While wanting to beef up what has been a rather feeble growth strategy to date, he will also want to stick firm to his deficit-reduction plan. Despite the evidence that the cuts are stalling growth, as Labour has warned all along, the Lib Dems are not challenging them. They are in for a penny, in for a pound, and changing course on the cuts really would spell the end of the Coalition.
The partners may be having more rows and the marriage has entered a more turbulent phase, but it is not over yet. They still need each other – for now.
Osborne's budget: Where the war is being fought
Tax cuts for individuals
The Liberal Democrats want the Chancellor to go "further and faster" towards raising the personal tax allowance to £10,000. With little money at his disposal, the £8bn cost means it won't happen in one go. It will rise to £8,105 in April and he may announce a slightly higher-than-expected figure for April next year.
Likelihood: 4 (out of 5)
The Lib Dems have revived their demand for a mansion tax on homes worth more than £2m to raise £1.7bn. The Tories are not keen but there could be a trade-off under which the Lib Dems agree to the eventual abolition of the 50p top tax rate on incomes over £150,000. More likely is a crackdown to stop people with expensive homes avoiding stamp duty.

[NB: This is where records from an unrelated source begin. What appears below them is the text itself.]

/-- The pieces of a word, decoded by major opcode (R174, R175). -/
def decodeFields (f : Fields) : Except DecodeError Instr :=
  match f.op.toNat with
  | 0 => decodeSpecial f
  | 1 => decodeRegimm f
  | 2 => .ok (.j (f.rs ++ f.rt ++ f.rd ++ f.sa ++ f.fn))
  | 3 => .ok (.jal (f.rs ++ f.rt ++ f.rd ++ f.sa ++ f.fn))
  | 4 => .ok (.beq f.rs f.rt (f.rd ++ f.sa ++ f.fn))
  | 5 => .ok (.bne f.rs f.rt (f.rd ++ f.sa ++ f.fn))
  | 6 => if f.rt = 0 then .ok (.blez f.rs (f.rd ++ f.sa ++ f.fn)) else .error .reservedFieldNotZero
  | 7 => if f.rt = 0 then .ok (.bgtz f.rs (f.rd ++ f.sa ++ f.fn)) else .error .reservedFieldNotZero
  | 8 => .ok (.addi f.rs f.rt (f.rd ++ f.sa ++ f.fn))
  | 9 => .ok (.addiu f.rs f.rt (f.rd ++ f.sa ++ f.fn))
  | 10 => .ok (.slti f.rs f.rt (f.rd ++ f.sa ++ f.fn))
  | 11 => .ok (.sltiu f.rs f.rt (f.rd ++ f.sa ++ f.fn))
  | 12 => .ok (.andi f.rs f.rt (f.rd ++ f.sa ++ f.fn))
  | 13 => .ok (.ori f.rs f.rt (f.rd ++ f.sa ++ f.fn))
  | 14 => .ok (.xori f.rs f.rt (f.rd ++ f.sa ++ f.fn))
  | 15 => if f.rs = 0 then .ok (.lui f.rt (f.rd ++ f.sa ++ f.fn)) else .error .reservedFieldNotZero
  | 16 => decodeCop0 f
  | 17 => decodeCop1 f
  | 19 => decodeCop1x f
  | 20 => .ok (.beql f.rs f.rt (f.rd ++ f.sa ++ f.fn))
  | 21 => .ok (.bnel f.rs f.rt (f.rd ++ f.sa ++ f.fn))
  | 22 => if f.rt = 0 then .ok (.blezl f.rs (f.rd ++ f.sa ++ f.fn)) else .error .reservedFieldNotZero
  | 23 => if f.rt = 0 then .ok (.bgtzl f.rs (f.rd ++ f.sa ++ f.fn)) else .error .reservedFieldNotZero
  | 24 => .ok (.daddi f.rs f.rt (f.rd ++ f.sa ++ f.fn))
  | 25 => .ok (.daddiu f.rs f.rt (f.rd ++ f.sa ++ f.fn))
  | 26 => .ok (.ldl f.rs f.rt (f.rd ++ f.sa ++ f.fn))
  | 27 => .ok (.ldr f.rs f.rt (f.rd ++ f.sa ++ f.fn))
  | 32 => .ok (.lb f.rs f.rt (f.rd ++ f.sa ++ f.fn))
  | 33 => .ok (.lh f.rs f.rt (f.rd ++ f.sa ++ f.fn))
  | 34 => .ok (.lwl f.rs f.rt (f.rd ++ f.sa ++ f.fn))
  | 35 => .ok (.lw f.rs f.rt (f.rd ++ f.sa ++ f.fn))
  | 36 => .ok (.lbu f.rs f.rt (f.rd ++ f.sa ++ f.fn))
  | 37 => .ok (.lhu f.rs f.rt (f.rd ++ f.sa ++ f.fn))
  | 38 => .ok (.lwr f.rs f.rt (f.rd ++ f.sa ++ f.fn))
  | 39 => .ok (.lwu f.rs f.rt (f.rd ++ f.sa ++ f.fn))
  | 40 => .ok (.sb f.rs f.rt (f.rd ++ f.sa ++ f.fn))
  | 41 => .ok (.sh f.rs f.rt (f.rd ++ f.sa ++ f.fn))
  | 42 => .ok (.swl f.rs f.rt (f.rd ++ f.sa ++ f.fn))
  | 43 => .ok (.sw f.rs f.rt (f.rd ++ f.sa ++ f.fn))
  | 44 => .ok (.sdl f.rs f.rt (f.rd ++ f.sa ++ f.fn))
  | 45 => .ok (.sdr f.rs f.rt (f.rd ++ f.sa ++ f.fn))
  | 46 => .ok (.swr f.rs f.rt (f.rd ++ f.sa ++ f.fn))
  | 48 => .ok (.ll f.rs f.rt (f.rd ++ f.sa ++ f.fn))
  | 49 => .ok (.lwc1 f.rs f.rt (f.rd ++ f.sa ++ f.fn))
  | 51 => .ok (.pref f.rs f.rt (f.rd ++ f.sa ++ f.fn))
  | 52 => .ok (.lld f.rs f.rt (f.rd ++ f.sa ++ f.fn))
  | 53 => .ok (.ldc1 f.rs f.rt (f.rd ++ f.sa ++ f.fn))
  | 55 => .ok (.ld f.rs f.rt (f.rd ++ f.sa ++ f.fn))
  | 56 => .ok (.sc f.rs f.rt (f.rd ++ f.sa ++ f.fn))
  | 57 => .ok (.swc1 f.rs f.rt (f.rd ++ f.sa ++ f.fn))
  | 60 => .ok (.scd f.rs f.rt (f.rd ++ f.sa ++ f.fn))
  | 61 => .ok (.sdc1 f.rs f.rt (f.rd ++ f.sa ++ f.fn))
  | 63 => .ok (.sd f.rs f.rt (f.rd ++ f.sa ++ f.fn))
  | _ => .error .reservedOpcode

Boosts to business lending
Any meaningful recovery will require companies to be able to borrow more than the banks are currently prepared to lend them. The Chancellor announced plans for a "credit-easing" scheme last October but the details have been slow to emerge. They should do so on 21 March.
Tax cuts for business
Conservative MPs want strong "pro-growth" measures, with any spare resources devoted to cutting business costs such as national insurance payments. The CBI has proposed a modest £540m package of tax cuts. The Chancellor is already cutting corporation tax and may announce limited sweeteners.
Child benefit rethink
Plans to withdraw child benefit from families with a higher rate taxpayer next January could be a vote-loser, Tories fear. They say it would be unfair on families with one earner just above the £43,000 threshold. A slight change is possible but a significant one would be expensive.
Green taxes cut back
Mr Osborne has already toned down the Government's green rhetoric and many Tory MPs want him to act – for example, by reducing carbon taxes on business. But his room for manoeuvre will be limited by the Lib Dems.

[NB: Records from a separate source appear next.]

/-! ## What stays as it was -/

/-- The parts of the state besides the program counter (`pc`, `npc`, `inSlot`) and `fccBusy`, the model's record of the
condition codes that the last instruction wrote. -/
inductive Part where
  /-- The general registers. -/
  | regs
  /-- Every byte of memory. -/
  | memory
  | hi
  | lo
  /-- The model's record that a multiply or divide waits to be read (R279). -/
  | hiloBusy
  | fprs
  /-- The formats in which the floating-point registers were written. -/
  | fprTags
  | fsr
  | cp0
  | tlb
  | llbit
  /-- The model's record of the access last linked (R324). -/
  | linked
  | icache
  | dcache
  /-- The half lines of the data cache that DCTW has written. -/
  | dcacheWritten
  | scache
  /-- What stands at each physical address. -/
  | physMap
  /-- The byte order in which memory was last stored. -/
  | byteOrder
  /-- The windows of late writes. -/
  | late
  | fpiSeen
  | vciPending
  | nmiPending
  | inputs
  | hazards
  | draws
  deriving DecidableEq, Repr

/-- A part is as it was. -/
def Keeps (s t : State) : Part → Prop
  | .regs => ∀ r, t.reg r = s.reg r
  | .memory => ∀ a, Memory.read t.mem a = Memory.read s.mem a
  | .hi => t.hi = s.hi
  | .lo => t.lo = s.lo
  | .hiloBusy => t.hiloBusy = s.hiloBusy
  | .fprs => t.fpr = s.fpr
  | .fprTags => t.fprTag = s.fprTag
  | .fsr => t.fsr = s.fsr
  | .cp0 => t.cp0 = s.cp0
  | .tlb => t.tlb = s.tlb
  | .llbit => t.llbit = s.llbit
  | .linked => t.linked = s.linked
  | .icache => t.icache = s.icache
  | .dcache => t.dcache = s.dcache
  | .dcacheWritten => t.dcacheWritten = s.dcacheWritten
  | .scache => t.scache = s.scache
  | .physMap => t.physMap = s.physMap
  | .byteOrder => t.byteOrder = s.byteOrder
  | .late => t.late = s.late
  | .fpiSeen => t.fpiSeen = s.fpiSeen
  | .vciPending => t.vciPending = s.vciPending
  | .nmiPending => t.nmiPending = s.nmiPending
  | .inputs => t.inputs = s.inputs
  | .hazards => t.hazards = s.hazards
  | .draws => t.draws = s.draws

/-- Every part but the listed ones is as it was. -/
def KeepsAllBut (s t : State) (parts : List Part) : Prop := ∀ p, p ∉ parts → Keeps s t p

/-- Every general register but one is as it was. -/
def KeepsRegsBut (s t : State) (r : Reg) : Prop := ∀ q, q ≠ r → t.reg q = s.reg q

/-- Every floating-point register but one is as it was, with its format. -/
def KeepsFprsBut (s t : State) (r : Reg) : Prop :=
  ∀ q : Reg, q ≠ r → t.fprFile q = s.fprFile q ∧ t.fprTag[q.toNat]'q.isLt = s.fprTag[q.toNat]'q.isLt

/-- Bytes are stored from a physical address on: where RAM stands its byte is the stored one, and every other byte of memory is
as it was (R108). -/
def StoredAt (s t : State) (a : Nat) (bs : List Byte) : Prop :=
  (∀ k, k < bs.length → s.ramAt (a + k) = true → Memory.read t.mem (a + k) = bs.getD k 0) ∧
  ∀ b, b < a ∨ a + bs.length ≤ b ∨ s.ramAt b = false → Memory.read t.mem b = Memory.read s.mem b

/-- Between two states the virtual synonym of a sector that the streaming cache held was rewritten, which is what a repair does to
the streaming cache; a sector newly taken is none (R154). -/
def Resynonymed (s t : State) : Prop :=
  ∃ q x y, CMap.get scacheEmpty s.scache q = some x ∧ CMap.get scacheEmpty t.scache q = some y ∧ x ≠ y

/-- LLbit is as it was, or the repair of a virtual synonym in the streaming cache cleared it (R154, R156, D20). -/
def KeepsLinkBut (s t : State) : Prop := t.llbit = s.llbit ∨ (t.llbit = false ∧ Resynonymed s t)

Cutting pensions tax relief
The Lib Dems want to raise £7bn for their tax cuts by halving the 40 per cent tax relief on pension contributions enjoyed by higher rate taxpayers. This is seen as "toxic" by many Tories. But the Chancellor might opt for more limited reform – such as cutting the £50,000 maximum annual contribution.
Curbs on workplace rights
Tory MPs claim that companies would be more willing to hire if it was easier to fire. They want firms with fewer than 10 workers to be able to sack under-performers without them being able to claim unfair dismissal. But Vince Cable, the Business Secretary, is opposed. A tweak is more likely than a big bang.